In vivo, the nitrosation pathway could be affected by the slow NO oxidation and other reaction pathways could become important. It has been previously suggested [16, 19, 20, 21, 25, 28], that catalysis of nitric oxide oxidation in hydrophobic environments is possible which might accelerate formation rate. The physiological relevance of the nitrosation process and the ability of thiols to transport and preserve NO might hinge on acceleration of nitrosation in hydrophobic environments (owing to < 1 μM [NO] in vivo and the slow NO oxidation process in aqueous solution), and thus this needs further study. In addition, the effects of transition metal ions [27], cellular antioxidants [29] and lipid radical species [30]and pH variations [31] need to be further examined. There is also a possibility of a heme enzyme dependent nitrosation[67]. Glutathione may bind to ferric cytochrome c followed by a combination of NO to form a ferric cyt-c GSNOH complex. Subsequent electron donation from NO to heme would then, yield ferrous cytochrome c and GSNO. Experimental evidence with isolated enzymes and in cells corroborate this hypothesis [68]. Besides cytochrome c, other heme enzymes and iron complexes may serve similar functions [69, 70, 71, 72].

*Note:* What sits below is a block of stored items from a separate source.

/-- A packet of a request lands at its home ports, in whole words (log entry 117), and is accounted, or the request ends with FAULT;
FINISHED goes out with the last (R372, R376). -/
def State.landReq (s : State) (die : Nat) (r : Req) (off : Nat) (bs : List MByte) : State :=
  let w := landPart r.addr r.len r.unland r.held off bs
  let n := w.2.1.length
  match s.landRuns r w.1 n with
  | none => (s.settleReq die r 66).send r.peer r.mid (.refused 4 (rangeSum r.unland))
  | some ks =>
    let r2 := { r with unland := dropRange w.1 n r.unland, unused := 0, spoke := s.dtime, held := w.2.2 }
    let s1 := ((s.wrRunsMarked ks w.2.1).modReq die r.seq (fun _ => r2)).confirmTo r w.1 n
    if r2.unland = [] then ((s1.endReq die r2).reqBar die r2 (.land n)).send r.peer r.mid .finished
    else if n = 0 then s1
    else s1.reqBar die r2 (.land n)

/-- Splits bytes from an offset into packets of at most 4,096 (R366). -/
def chunks : Nat → Nat → List MByte → List (Nat × List MByte)
  | 0, _, _ => []
  | fuel + 1, off, bs => if bs = [] then [] else (off, bs.take 4096) :: chunks fuel (off + 4096) (bs.drop 4096)

/-- The packets of bytes from an offset. -/
def packets (off : Nat) (bs : List MByte) : List (Nat × List MByte) := chunks (bs.length / 4096 + 1) off bs

/-- A request by its number at a die's Iris. -/
def State.reqAt (s : State) (die seq : Nat) : Option Req := (s.iris die).reqs.find? (fun r => decide (r.seq = seq))

/-- Bytes of a request land packet by packet (R366, R376), after what happens before their message and the landings before (R217, R218). -/
def State.landPackets (s : State) (die seq : Nat) (seen : List Nat) (off : Nat) (bs : List MByte) : State :=
  match s.reqAt die seq with
  | none => s
  | some r =>
    s.asWork (addAll r.seen seen)
      (fun s => (packets off bs).foldl (fun s c => match s.reqAt die seq with | some r => s.landReq die r c.1 c.2 | none => s) s)
      (fun past t => t.modReq die seq (fun r => { r with seen := past }))

/-- A sender has spoken (R377). -/
def State.spoken (s : State) (die seq : Nat) : State := s.modReq die seq (fun r => { r with spoke := s.dtime })

/-- RTS_RECEIVE (R372, R374): a repeat of an accepted RTS is a message of its sender and nothing more. -/
def State.rtsReceive (s : State) (m : Nat) : State :=
  match s.msg? m with
  | some ⟨peer, mid, .rts len prio rw pre, seen⟩ =>
    let s1 := s.takeMsg m
    (match s.req? peer mid with
    | some (die, r) => s1.spoken die r.seq
    | none =>
      match s.rtsCheck peer len rw with
      | none => s1.send peer mid (.refused 3 len)
      | some (die, w, b) =>
        let x := s.iris die
        if 8192 ≤ x.reqs.length ∨ s.barFull b then s1.send peer mid .full
        else
          let p := (pre.take len).length
          let r : Req := { seq := x.next, peer := peer, mid := mid, own := false, prio := prio, rword := rw, win := w, bar := b, len := len
                           ungr := if p < len then [(p, len - p)] else [], unland := [(0, len)]
                           st := if s.barSaved b then .frozen else .queued, unused := 0, spoke := s.dtime, frozenAt := s.dtime, silent := 0, held := [], seen := seen }
          let s2 := s1.modIris die (fun x => { x with reqs := x.reqs ++ [r], next := x.next + 1 })
          s2.landPackets die r.seq [] 0 (pre.take len))
  | _ => s

/-- A token that has not ended, where the range lies within its bytes that have not landed (R376). -/
def State.tokenFor (s : State) (die tok : Nat) (r : Req) (lo n : Nat) : Option Token :=
  ((s.iris die).toks.find? (fun t => decide (t.tok = tok) && t.of r)).bind (fun t =>
    if (match t.expiry with | some x => decide (s.dtime < x) | none => true) && inRanges lo n t.left then some t else none)

/-- Bytes of a token have landed: it ends with the last of them (R376). -/
def State.tokenLand (s : State) (die : Nat) (t : Token) (lo n : Nat) : State :=
  let left := dropRange lo n t.left
  s.modIris die (fun x => { x with toks :=
    if left = [] then x.toks.filter (fun u => decide (u.tok ≠ t.tok)) else x.toks.map (fun u => if u.tok = t.tok then { u with left := left } else u) })

/-- FABRIC_DATA_LAND (R376, R377): bytes without a token that has not ended are discarded; they are a message of their sender. -/
def State.dataLand (s : State) (m : Nat) : State :=
  match s.msg? m with
  | some ⟨peer, mid, .data off bs (some tok), seen⟩ =>
    let s1 := s.takeMsg m
    (match s.req? peer mid with
    | none => s1
    | some (die, r) =>
      match s.tokenFor die tok r off bs.length with
      | none => s1.spoken die r.seq
      | some t => (s1.tokenLand die t off bs.length).landPackets die r.seq seen off bs)
  | some ⟨_, _, .data _ _ none, _⟩ => s.takeMsg m
  | _ => s

/-- The ports that a die's tokens may name: those that are up, of its nine; all nine where none is (R15, R375). -/
def State.irisPorts (s : State) (die : Nat) : List Nat :=
  let ps := (List.range 9).map (fun i => 9 * die + i)
  let up := ps.filter (fun p => s.boot.ports.getLsbD p)
  if up = [] then ps else up

/-- Token bytes outstanding at a port (R375). -/
def Iris.outstanding (x : Iris) (port : Nat) : Nat := ((x.toks.filter (fun t => decide (t.port = port))).map Token.n).sum

/-- The port with the fewest, lowest index first. -/
def Iris.bestPort (x : Iris) (ps : List Nat) : Nat :=
  match ps with
  | [] => 0
  | p :: r => r.foldl (fun b q => if x.outstanding q < x.outstanding b then q else b) p

/-- A request that can receive a token (R374). -/
def Req.queued (r : Req) : Bool := decide (r.st = .queued ∧ r.ungr ≠ [])

/-- The request of a level that is served next (R375). -/
def Iris.nextReq (x : Iris) (level : Nat) : Option Req :=
  let rs := x.reqs.filter (fun r => r.queued && decide (r.prio = level))
  if 2 ≤ level ∧ irFrb x.cfg level then
    rs.foldl (fun (b : Option Req) r => match b with | none => some r | some q => if rangeSum r.ungr < rangeSum q.ungr then some r else b) none
  else
    match x.served.find? (fun p => decide (p.1 = level)) with
    | none => rs.head?
    | some (_, last) => match rs.find? (fun r => decide (last < r.seq)) with | some r => some r | none => rs.head?

/-- A standing reservation is granted whole (R379): a request of a REDNET. -/
def State.standing (s : State) (r : Req) : Bool :=
  r.own && s.ops.any (fun o => match o.eng with | some (.net n) => decide (n.mid = r.mid ∧ n.fn = 3) | _ => false)

/-- The range of the token that a request receives next (R375). -/
def State.tokenRange (s : State) (x : Iris) (r : Req) : Nat × Nat :=
  match r.ungr with
  | [] => (0, 0)
  | q :: _ => (q.1, if s.standing r then q.2 else min (irTok x.cfg) q.2)
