/-- One lane of a RATOM at its word's atomic unit (R385, R206): its write belongs to the release sequences of those that it reads, and
with REL is a release point at DEV scope of what happens before it (R213, R214). -/
def State.raExec (s : State) (w : Win) (aop n : Nat) (rel : Bool) (l : RaLane) : State × RaRes :=
  if w.len < l.off + n then (s, ⟨l.lane, 0, 3, false⟩)
  else
    match s.xlate w.ctxid ((w.base + l.off) % 2 ^ 64) n kAtomic with
    | .error _ => (s, ⟨l.lane, 0, 4, false⟩)
    | .ok key =>
      if s.bad key n then (s, ⟨l.lane, s.rd key n, 0, true⟩)
      else
        let hs := (if rel then [⟨none, 2, s.actor.past⟩] else []) ++ headsIn (s.lastWrites none key n s.hist.length)
        (((s.withHeads hs).wr key n (atomNew aop (8 * n) (s.rd key n) l.cmp l.b)).relaxed, ⟨l.lane, s.rd key n, 0, false⟩)

/-- The lanes in ascending order. -/
def State.raExecs (s : State) (w : Win) (aop n : Nat) (rel : Bool) : List RaLane → State × List RaRes
  | [] => (s, [])
  | l :: r =>
    let q := s.raExec w aop n rel l
    let t := State.raExecs q.1 w aop n rel r
    (t.1, q.2 :: t.2)

/-- RATOM_EXECUTE (R385): the lanes execute at their atomic units and the reply goes out. -/
def State.ratomExecute (s : State) (m : Nat) : State :=
  match s.msg? m with
  | some ⟨peer, mid, .ratom aop n rel rw lanes, seen⟩ =>
    let s1 := s.takeMsg m
    (match s.winFor peer 2 rw with
    | none => s1.send peer mid (.ratomReply (lanes.map (fun l => ⟨l.lane, 0, 3, false⟩)))
    | some w =>
      s1.workWith seen (fun s =>
        let q := s.raExecs w aop n rel lanes
        q.1.send peer mid (.ratomReply q.2)))
  | _ => s

/-- The armed lines of a GET's destination (R170, R384). -/
def getLines (k : Crew) (a n : Nat) : List Nat :=
  if k.z = 0 then [] else (((lineStarts a n).filter inAperture).map (fun a => spAddr k.z (a % 2 ^ 32) 0 1 / 128)).eraseDups

/-- The reserved bits of the control word of PUT and GET (R382). -/
def ncZeros (c : W64) : Bool := decide (bitsOf c 41 27 = 0 ∧ bitsOf c 24 23 = 0)

/-- A transfer as it issues. -/
def netBase (s : State) (e : Env) (fn : Nat) (rw ctl : W64) (addr len : Nat) : NetOp :=
  { fn := fn, die := e.k.die, mid := s.nextMsg, rword := rw, ctl := ctl, addr := addr, len := len, rts := false, sentAt := 0, tokens := []
    left := [(0, len)], last := s.dtime, asked := false, result := none, lines := [], grp := none
    asks := [], landing := none, unconf := [(0, len)], edge := [], held := [], heard := [] }

/-- A transfer enters the copy engine (R280, R381). -/
def State.addNet (s : State) (e : Env) (n : NetOp) : State :=
  ({ s with nextMsg := s.nextMsg + 1 } : State).addOp { e.newOp s e.m0 with eng := some (.net n) }

/-- PUT (R382, R383). -/
def execPut (o : OpX3) (s : State) : Host.Outcome State Fault Refusal :=
  runH (baseHdr (0x99 + putX3 o)) s (fun e => do
    let a ← rdS s e o.a.toNat
    let rw ← rdS s e o.b.toNat
    let ctl ← rdS s e o.c.toNat
    need (ncZeros ctl && !(ctl.getLsbD 26)) (e.ill 6)
    waitUnless (decide (s.cpCount e.k < 64))
    pure (if ncLen ctl = 0 then s.asOp (e.newOp s e.m0) (fun s => s.cpBarUpd e.ci ctl (.arrive 1 false)) else s.addNet e (netBase s e 0 rw ctl a.toNat (ncLen ctl))))

/-- GET (R382, R384). -/
def execGet (o : OpX3) (s : State) : Host.Outcome State Fault Refusal :=
  runH (baseHdr (0x4000099 + putX3 o)) s (fun e => do
    let a ← rdS s e o.a.toNat
    let rw ← rdS s e o.b.toNat
    let ctl ← rdS s e o.c.toNat
    need (ncZeros ctl && decide (ncClass ctl = 0) && (!(ctl.getLsbD 26) || ctl.getLsbD 25) && !(rwInb rw)) (e.ill 6)
    let ls := getLines e.k a.toNat (ncLen ctl)
    waitUnless (decide (s.cpCount e.k < 64) && e.k.canArm ls)
    pure (if ncLen ctl = 0 then s
      else
        let s1 := s.modCrew e.ci (fun k => k.armLines ls)
        let s2 := if ctl.getLsbD 26 then s1.cpBarUpd e.ci ctl (.expect (ncLen ctl)) else s1
        s2.addNet e { netBase s e 1 rw ctl a.toNat (ncLen ctl) with lines := ls }))

/-- RATOM (R385). -/
def execRatom (o : OpX3) (s : State) : Host.Outcome State Fault Refusal :=
  runH (baseHdr (0x8000099 + putX3 o)) s (fun e => do
    let v ← venvW s e
    let rw ← rdSw s e o.b.toNat
    let ctl ← rdSw s e o.c.toNat
    need (decide (ctl.toNat / 2 ^ 6 = 0) && !(rwInb rw)) (e.ill 6)
    let aop := bitsOf ctl 3 0
    let n := if ctl.getLsbD 4 then 8 else 4
    let vt := o.a.toNat
    let rs := vt :: runOf (vt + 1) (if aop = 1 then 2 * n else n)
    let dst := runOf (vt + 1) n
    regsOk e.k rs
    emptyCheck v.w (runSrc v rs)
    pendCheck v.w (runSrc v rs)
    maskOk v
    sOk s e o.b.toNat
    sOk s e o.c.toNat
    poisonCheck v.w 0 (runSrc v [vt])
    poisonCheck v.w 1 (runSrc v rs)
    dstFree v.w dst v.act
    waitUnless (!(s.storesOut e.who) && !(s.olderPending e.who s.nextOp e.m0 true))
    let off := fun l => alignDown (rwOff rw + (v.w.lane vt l).data.toNat) n
    let lanes := (lanesOf v.act).map (fun l =>
      (⟨l, off l, atomVal v aop (vt + 1) n l, atomVal v aop (if aop = 1 then vt + 1 + n / 4 else vt + 1) n l⟩ : RaLane))
    let s1 := ({ s with nextMsg := s.nextMsg + 1 } : State).modWarp e.ci e.wi (fun w => w.setPending dst v.act)
    let op := { e.newOp s v.act with fills := lanes.map (fun l => ⟨l.lane, .unit⟩), eng := some (.ra s.nextMsg (vt + 1) n s.dtime rw) }
    pure (if v.act = 0 then s
      else (s1.addOp op).asOp op (fun t => t.send (rwDev rw) s.nextMsg (.ratom aop n (ctl.getLsbD 5) rw lanes))))

/-- RTS_RETRY (R374). -/
def execRtsRetry (x : Nat) (s : State) : Host.Outcome State Fault Refusal := .next (s.rtsRetry x)
/-- TOKEN_RECEIVE (R376). -/
def execTokenReceive (m : Nat) (s : State) : Host.Outcome State Fault Refusal := .next (s.tokenReceive m)
/-- TRANSFER_TIMEOUT (R378). -/
def execTransferTimeout (x : Nat) (s : State) : Host.Outcome State Fault Refusal := .next (s.transferTimeout x)
/-- FROZEN_RECEIVE (R378). -/
def execFrozenReceive (m : Nat) (s : State) : Host.Outcome State Fault Refusal := .next (s.frozenReceive m)
/-- FINISHED (R383). -/
def execFinished (m : Nat) (s : State) : Host.Outcome State Fault Refusal := .next (s.finishedMsg m)
/-- ORPHANED (R383). -/
def execOrphaned (m : Nat) (s : State) : Host.Outcome State Fault Refusal := .next (s.orphanedMsg m)
/-- REFUSAL_RECEIVE (R372). -/
def execRefusalReceive (m : Nat) (s : State) : Host.Outcome State Fault Refusal := .next (s.refusalMsg m)
/-- GET_RESPONSE_LAND (R384). -/
def execGetResponseLand (m : Nat) (s : State) : Host.Outcome State Fault Refusal := .next (s.responseLand m)
/-- RATOM_EXECUTE (R385). -/
def execRatomExecute (m : Nat) (s : State) : Host.Outcome State Fault Refusal := .next (s.ratomExecute m)
/-- RATOM_REPLY (R385). -/
def execRatomReply (m : Nat) (s : State) : Host.Outcome State Fault Refusal := .next (s.raReply m)

end Sys2Proof.Machine
end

In summary, recent studies point towards a role of ^•NO₂ in thiol nitrosation. However, the relative contribution of N₂O₃ and ^•NO₂ has been difficult to elucidate so far, as a result of cross talk between the two alternative mechanisms. In this study, theoretical analysis suggests a functional difference in the rate laws between N₂O₃ and ^•NO₂ mediated nitrosation (Eq. 2a and 2b) and experimental data suggest a predominant role for ^•NO₂ in the nitrosation of GSH by NO donors in aerated solutions. In vivo, a series of factors may interfere with the nitrosation pathway and the relative importance of the two intermediates needs to be further investigated.